§ TASK TO COMPLETE: For the entries below, the result should be an exact transcription of the lines from the one with "(decide (s.srcBase.toNat ≤" up to and including the one with "else if !aligned s s.srcStride", and only those.

§ EXERCISE MATERIAL:

◇ ◇ ◇

-- ==== Sys2Proof/Machine/Iterator.lean ====
section
/-! DEFINITION. The streaming pixel iterator (43_pixel_iterator.md): the START checks, the addresses that the engine
visits, and the cursor. All arithmetic is exact on natural numbers (R8, R165). -/

namespace Sys2Proof.Machine

/-! ### The frame (R166, R167, R169, R175) -/

/-- `W*S`, the bytes of a row's payload (R167). -/
def rowBytes (s : State) : Nat := s.width.toNat * stepOf s.cfg.fmt

/-- `src_end()`, one past the last byte that the job can read (R169, for a non-empty frame). -/
def srcEnd (s : State) : Nat := s.srcBase.toNat + (s.height.toNat - 1) * s.srcStride.toNat + rowBytes s

/-- `dst_end()`, one past the last byte that the job can write (R169, for a non-empty frame). -/
def dstEnd (s : State) : Nat := s.dstBase.toNat + (s.height.toNat - 1) * s.dstStride.toNat + rowBytes s

/-- `src_px(x, y)` (R175). -/
def srcPx (s : State) (x y : Nat) : Nat := s.srcBase.toNat + y * s.srcStride.toNat + x * stepOf s.cfg.fmt

/-- `dst_px(x, y)` (R175). -/
def dstPx (s : State) (x y : Nat) : Nat := s.dstBase.toNat + y * s.dstStride.toNat + x * stepOf s.cfg.fmt

/-- Whether an address lies in the source or the destination extent (R169). -/
def inExtents (s : State) (a : Nat) : Bool :=
  (decide (s.srcBase.toNat ≤ a) && decide (a < srcEnd s)) || (decide (s.dstBase.toNat ≤ a) && decide (a < dstEnd s))

/-- `WIDTH = 0 or HEIGHT = 0` (R35, R171). -/
def emptyFrame (s : State) : Bool := s.width == 0#16 || s.height == 0#16

/-- `is_inplace()` (R172). -/
def isInplace (s : State) : Bool := s.srcBase == s.dstBase && s.srcStride == s.dstStride

/-- `overlaps()`: the two extents share at least one byte (R170). -/
def overlaps (s : State) : Bool := decide (s.srcBase.toNat < dstEnd s) && decide (s.dstBase.toNat < srcEnd s)

/-- The alignment in bytes, `2^CFG.ALIGN_LOG2` (R34, R168). -/
def alignment (s : State) : Nat := 2 ^ s.cfg.alignLog2.toNat

/-- Whether a base or stride is a multiple of the alignment (R168). -/
def aligned (s : State) (v : Word) : Bool := v.toNat % alignment s == 0

/-! ### START (R165) -/

/-- The checks of START that follow the empty-frame check, in their order: the first that fails gives its code and INFO
(R165, R167 to R170, R240). -/
def geometryError (s : State) : Option (ErrCode × BitVec 16) :=
  if s.srcStride.toNat < rowBytes s then some (.stride, 0#16)
  else if s.dstStride.toNat < rowBytes s then some (.stride, 1#16)
  else if !aligned s s.srcBase then some (.align, 0#16)
  else if !aligned s s.srcStride then some (.align, 1#16)
  else if !aligned s s.dstBase then some (.align, 2#16)
  else if !aligned s s.dstStride then some (.align, 3#16)
  else if srcEnd s > Config.addressSpace then some (.range, 0#16)
  else if dstEnd s > Config.addressSpace then some (.range, 1#16)
  else if !isInplace s && overlaps s then some (.overlap, 0#16)
  else none

/-- `empty_job()`: DONE at once, and nothing else (R171). -/
def emptyJob (s : State) : State := { s with done := true }

/-- `accept(inplace)` (R173). -/
def acceptJob (s : State) : State :=
  { s with inplace := isInplace s, curX := 0#16, curY := 0#16, done := false, busy := true }

/-- `start_job()`: the checks in the order of R165; the first that fails raises its error and ends the command. -/
def startJob (s : State) : Result :=
  guardWrite s 0x004#12 <|
    if s.cfg.mode = .cube ∧ s.cubeReady = false then refuseWrite s .cubeNotReady 0#16
    else if emptyFrame s then endWrite (emptyJob s)
    else match geometryError s with
      | some (code, info) => refuseWrite s code info
      | none => endWrite (acceptJob s)

/-! ### The cursor (R176, R177) -/

/-- `complete()` (R177). -/
def completeJob (s : State) : State := { s with busy := false, done := true }

/-- The cursor's advance after a pixel (R176). -/
def advanceCursor (s : State) : State :=
  if s.curX.toNat + 1 < s.width.toNat then { s with curX := s.curX + 1#16 }
  else if s.curY.toNat + 1 < s.height.toNat then { s with curX := 0#16, curY := s.curY + 1#16 }
  else completeJob { s with curX := 0#16 }

end Sys2Proof.Machine
end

◇ ◇ ◇

§ ANSWER SECTION:
  (decide (s.srcBase.toNat ≤ a) && decide (a < srcEnd s)) || (decide (s.dstBase.toNat ≤ a) && decide (a < dstEnd s))

/-- `WIDTH = 0 or HEIGHT = 0` (R35, R171). -/
def emptyFrame (s : State) : Bool := s.width == 0#16 || s.height == 0#16

/-- `is_inplace()` (R172). -/
def isInplace (s : State) : Bool := s.srcBase == s.dstBase && s.srcStride == s.dstStride

/-- `overlaps()`: the two extents share at least one byte (R170). -/
def overlaps (s : State) : Bool := decide (s.srcBase.toNat < dstEnd s) && decide (s.dstBase.toNat < srcEnd s)

/-- The alignment in bytes, `2^CFG.ALIGN_LOG2` (R34, R168). -/
def alignment (s : State) : Nat := 2 ^ s.cfg.alignLog2.toNat

/-- Whether a base or stride is a multiple of the alignment (R168). -/
def aligned (s : State) (v : Word) : Bool := v.toNat % alignment s == 0

/-! ### START (R165) -/

/-- The checks of START that follow the empty-frame check, in their order: the first that fails gives its code and INFO
(R165, R167 to R170, R240). -/
def geometryError (s : State) : Option (ErrCode × BitVec 16) :=
  if s.srcStride.toNat < rowBytes s then some (.stride, 0#16)
  else if s.dstStride.toNat < rowBytes s then some (.stride, 1#16)
  else if !aligned s s.srcBase then some (.align, 0#16)
  else if !aligned s s.srcStride then some (.align, 1#16)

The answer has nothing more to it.